Step five: Convene regularly

  • A collaborative CDI team is effective only when it meets frequently to track progress and hold everyone accountable. As the team starts to form, daily meetings are a reasonable expectation.

    Once the team finds its rhythm, consider holding weekly or monthly meetings to address one or more of the following four questions:

    1. Are we on track to meet our goals? Encourage members to share their achievements as well as their barriers to success. How can the team overcome these barriers, and what additional support might be required? Have the goals changed or evolved, and if so, what new work groups are required to achieve the revised goals?

    2. What clinical cases require additional discussion? Identify cases for which there is a quality concern prior to the meeting, and request that all attendees review documentation in advance. During the meeting, everyone shares their opinions and makes a joint decision without using precious meeting time to process the information.

    3. Do we have any blind spots? Without clinical insight, for example, it may be difficult to improve documentation identifying postoperative complications versus expected outcomes that are integral to a procedure. When this is the case, invite a surgeon to the meeting to explain the procedure in detail. Look for other ways in which the organization can capitalize on internal resources to improve quality. In some cases, bringing in an external consultant may be beneficial. Consultants can help organizations define and build workflows that ensure accurate quality outcomes. They can also help organizations expand CDI programs into the quality realm, provide targeted quality education, and identify the root causes of quality deficiencies, as the consultant has no institutional bias.

    4. Have we been as transparent as possible? This includes sharing feedback (and suggestions for improvement) with physicians. Do feedback mechanisms exist that correlate physician documentation improvements with outcomes data? Is quality data also transparent to other employees and the public via the organization’s own website?

    Also consider these additional tips for successful meetings:

    • Stay focused. As the meeting begins, identify your objective—then stick to it.
    • Summarize the meeting. Upon conclusion, summarize your accomplishments. Do you need to delegate any additional tasks? If so, when do you expect individuals to accomplish these tasks and report back to the group?
    • Make decisions. When possible, make firm decisions so you don’t need to schedule another meeting.
    • Limit the number of meetings. The more time you spend in meetings, the less time there is to do the actual work.

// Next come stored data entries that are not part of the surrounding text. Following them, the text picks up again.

-- ==== Sys2Proof/Machine/Fabric.lean ====
section
/-!
DEFINITION. The Gornath fabric: flits and their replay, link-down and training, transfers of peers and their answers
(R313, R315, R316, R332 to R334, R344, R345).
-/

namespace Sys2Proof.Machine

/-! ### The link layer (R332) -/

/-- The flits an ACK acknowledges leave the replay buffer: those up to its SEQ. -/
def dropAcked (ack : BitVec 16) (l : List SentFlit) : List SentFlit :=
  if l.any (fun f => f.seq = ack) then (l.dropWhile (fun f => f.seq ≠ ack)).drop 1 else l

/-- A link and the credits a flit returns to it. -/
def Link.credited (l : Link) (cred : BitVec 16) : Link :=
  { l with spent := #v[l.spent[0] - fld (cred.setWidth 64) 8 8, l.spent[1] - fld (cred.setWidth 64) 0 8] }

/-- The higher of two sequence numbers, which count on past 0xFFFF from 0 (log 127). -/
def laterSeq (a b : BitVec 16) : BitVec 16 := if (b - a).toNat < 0x8000 then b else a

/-- A link takes an intact flit: its SEQ, where none higher has come, its ACK and CRED; the credit of its VC is owed to the peer. -/
def Link.received (l : Link) (seq ack : BitVec 16) (vc : Fin 2) (cred : BitVec 16) (clock : Nat) : Link :=
  { l.credited cred with
    rxSeq := laterSeq l.rxSeq seq, txSeq := ack, replaying := l.replaying.filter (fun e => e.1 ≠ seq), buffer := dropAcked ack l.buffer
    owed := l.owed.set vc (l.owed[vc] + 1), ackClock := clock }

/-- A flit arrives. One that fails its CRC is replayed; eight replays of one flit take the link down. -/
def execFlitReceive (link : Fin 16) (seq ack : BitVec 16) (head : FlitHead) (crcOk : Bool) (s : State) : Out :=
  .next (
    let l := s.host.links[link]
    if !l.up || 5 < head.kind.toNat then s
    else if crcOk then s.updLink link (fun l => l.received seq ack head.vc head.cred s.clock)
    else
      let n := ((l.replaying.find? (fun e => e.1 = seq)).map (·.2)).getD 0 + 1
      let s := s.updLink link (fun l => { l with
        replays := min (l.replays + 1) (2 ^ 32 - 1), replaying := (seq, n) :: l.replaying.filter (fun e => e.1 ≠ seq) })
      if 8 ≤ n then (s.takeLinkDown link false).autoTrain link else s)

/-- The VC whose flit goes next: VC 0 before VC 1, each with a credit left (log 117). -/
def Link.nextVc (l : Link) : Option (Fin 2) :=
  [(0 : Fin 2), 1].find? (fun vc => l.waiting[vc] ≠ [] && l.spent[vc] < Config.fullCredits vc)

/-- The link sends its next flit, which stays in the replay buffer of 64 until it is acknowledged; the credits owed to the peer go
with it. -/
def State.sendFlit (s : State) (k : Fin 16) : State :=
  let l := s.host.links[k]
  if !l.up || 64 ≤ l.buffer.length then s
  else match l.nextVc with
  | none => s
  | some vc => s.updLink k (fun l => { l with
      waiting := l.waiting.set vc (l.waiting[vc].drop 1), spent := l.spent.set vc (l.spent[vc] + 1), nextSeq := l.nextSeq + 1
      buffer := l.buffer ++ [{ kind := l.waiting[vc].headD 0, seq := l.nextSeq, vc := vc, sent := s.clock, replays := 0 }], owed := .replicate 2 0 })

/-- A flit that failed its CRC at the peer goes out again from the replay buffer. -/
def State.replayFlit (s : State) (k : Fin 16) (seq : BitVec 16) : State :=
  let l := s.host.links[k]
  match l.up, l.buffer.find? (fun f => f.seq = seq) with
  | true, some f =>
    let s := s.updLink k (fun l => { l with
      replays := min (l.replays + 1) (2 ^ 32 - 1)
      buffer := l.buffer.map (fun g => if g.seq = seq then { g with replays := g.replays + 1 } else g) })
    if 8 ≤ f.replays + 1 then (s.takeLinkDown k false).autoTrain k else s
  | _, _ => s

/-- 100 microseconds without an ACK, while a flit waits for one, take the link down. -/
def State.linkTimer (s : State) (k : Fin 16) : State :=
  let l := s.host.links[k]
  match l.up, l.buffer with
  | true, f :: _ => if max f.sent l.ackClock + 94000 ≤ s.clock then (s.takeLinkDown k false).autoTrain k else s
  | _, _ => s

/-- The link is lost by what the peer or the cable does. -/
def execLinkDown (link : Fin 16) (s : State) : Out :=
  .next (if s.host.links[link].up then (s.takeLinkDown link false).autoTrain link else s)

/-! ### Training (R344, R345) -/

def execLinkStepGo (link : Fin 16) (s : State) : Out := .next (s.linkGo link)

/-- The step that runs ends, whatever STEP holds by then. At step 5 each end states its identifier and profiles; step 6 always passes and starts flit traffic at SEQ 0 with
full credits. With AUTO = 1 the next step runs. -/
def Link.stepDone (l : Link) (clock : Nat) (pass : Bool) (peer : BitVec 48) (profiles : BitVec 3) : Link :=
  if !l.busy then l
  else if !pass && l.running ≠ 6 then { l with busy := false, fail := true, failedAt := some clock }
  else
    let l := { l with busy := false, fail := false }
    let l := if l.running = 5 then { l with peer := peer, profiles := profiles, stated := some (Config.endpointId, Config.ownProfiles) } else l
    if l.running = 6 then
      { l with up := true, rxSeq := 0, txSeq := 0, replaying := [], waiting := .replicate 2 [], buffer := [], nextSeq := 0
               spent := .replicate 2 0, owed := .replicate 2 0, ackClock := clock }
    else if l.auto then { l with step := l.running + 1, running := l.running + 1, busy := true }
    else l

def execLinkStepDone (link : Fin 16) (pass : Bool) (peer : BitVec 48) (profiles : BitVec 3) (s : State) : Out :=
  .next (s.updLink link (fun l => l.stepDone s.clock pass peer profiles))

/-- A failed step, with AUTO = 1, restarts at step 1 after 10 ms. -/
def execLinkTrainRetry (link : Fin 16) (s : State) : Out :=
  .next (match s.host.links[link].failedAt with
    | some c => if s.host.links[link].fail && c + 9400000 ≤ s.clock then s.autoTrain link else s
    | none => s)

def execLinkDisable (link : Fin 16) (on : Bool) (s : State) : Out := .next (s.linkHold link on)

/-! ### Transfers (R333, R334; log 27) -/

/-- The offset and length a transfer may have: a multiple of 256, at most 255 data flits. -/
def transferOk (off len : Nat) : Bool := off % 256 = 0 && len ≤ transferBytes

/-- A peer's WRITE into the area the device exposes: acknowledged on receipt, with its TAG. -/
def execPeerWrite (link : Fin 16) (tag : Word) (off : Nat) (data : List Byte) (s : State) : Out :=
  .next (if s.host.links[link].up && transferOk off data.length then
      (s.updHost (fun h => { h with area := h.area.writeL off data, acks := h.acks ++ [(link, tag)] })).updLink link (fun l => l.enqueue 1 [1])
    else s)

/-- A peer's READ: the data goes out as READ_DATA under the same TAG. -/
def execPeerRead (link : Fin 16) (tag : Word) (off : Nat) (len : Nat) (s : State) : Out :=
  .next (if s.host.links[link].up && transferOk off len then
      let b := TransferBody.answer off (s.host.area.readN off len)
      (s.updHost (fun h => { h with transfers := h.transfers ++ [{ tag := tag, link := link, body := b, src := Config.endpointId }] })).updLink
        link (fun l => l.enqueue 1 b.kinds)
    else s)

/-- The transfer on a link under a TAG. -/
def HostSide.transferOn (h : HostSide) (link : Fin 16) (tag : Word) (p : TransferBody → Bool) : Option Transfer :=
  if h.links[link].up then h.transfers.find? (fun t => t.link = link && t.tag = tag && p t.body) else none

def State.dropTransfer (s : State) (t : Transfer) : State := s.updHost (fun h => { h with transfers := h.transfers.erase t })

def TransferBody.asks : TransferBody → Bool
  | .read .. | .journal .. => true
  | _ => false

/-- The data that answers a READ of a PEER_COPY or of a journal; a READ_DATA of another length than asked is none, and one that does
not open under the journal key. -/
def execReadData (link : Fin 16) (tag : Word) (data : List Byte) (s : State) : Out :=
  .next (match s.host.transferOn link tag TransferBody.asks with
    | none => s
    | some t =>
      match t.body with
      | .read off len => if data.length = len then (s.dropTransfer t).peerData tag off data else s
      | .journal d slot _ => if s.journalOpens d slot data then (s.dropTransfer t).journalLoaded d slot data else s
      | _ => s)

def TransferBody.acked : TransferBody → Bool
  | .write .. | .answer .. | .image .. => true
  | _ => false

/-- An endpoint acknowledges what a transfer carried; a link's stripe of an image goes on with its next piece. -/
def execDurableAck (link : Fin 16) (tag : Word) (s : State) : Out :=
  .next (match s.host.transferOn link tag TransferBody.acked with
    | none => s
    | some t =>
      let s := s.dropTransfer t
      match t.body, s.host.checkpoint with
      | .write .., _ => s.peerAnswered tag 0 false
      | .image off len stop, some c => if off + len < stop then s.imagePiece link (off + len) stop else s.imageDurable c
      | _, _ => s)

end Sys2Proof.Machine
end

Step six: Ensure sustainable CDI

  • As organizations forge ahead into value-based care, they need to identify CDI strategies that will yield a long-term return on investment. What’s the best approach?

    Collaboration. Collaboration lays the foundation for high-quality care that ultimately yields accurate reimbursement. Collaborative CDI requires a multidisciplinary team that’s truly invested in clinical care improvement. When this happens, the organization wins financially and earns higher quality rankings. More importantly, patients receive better care.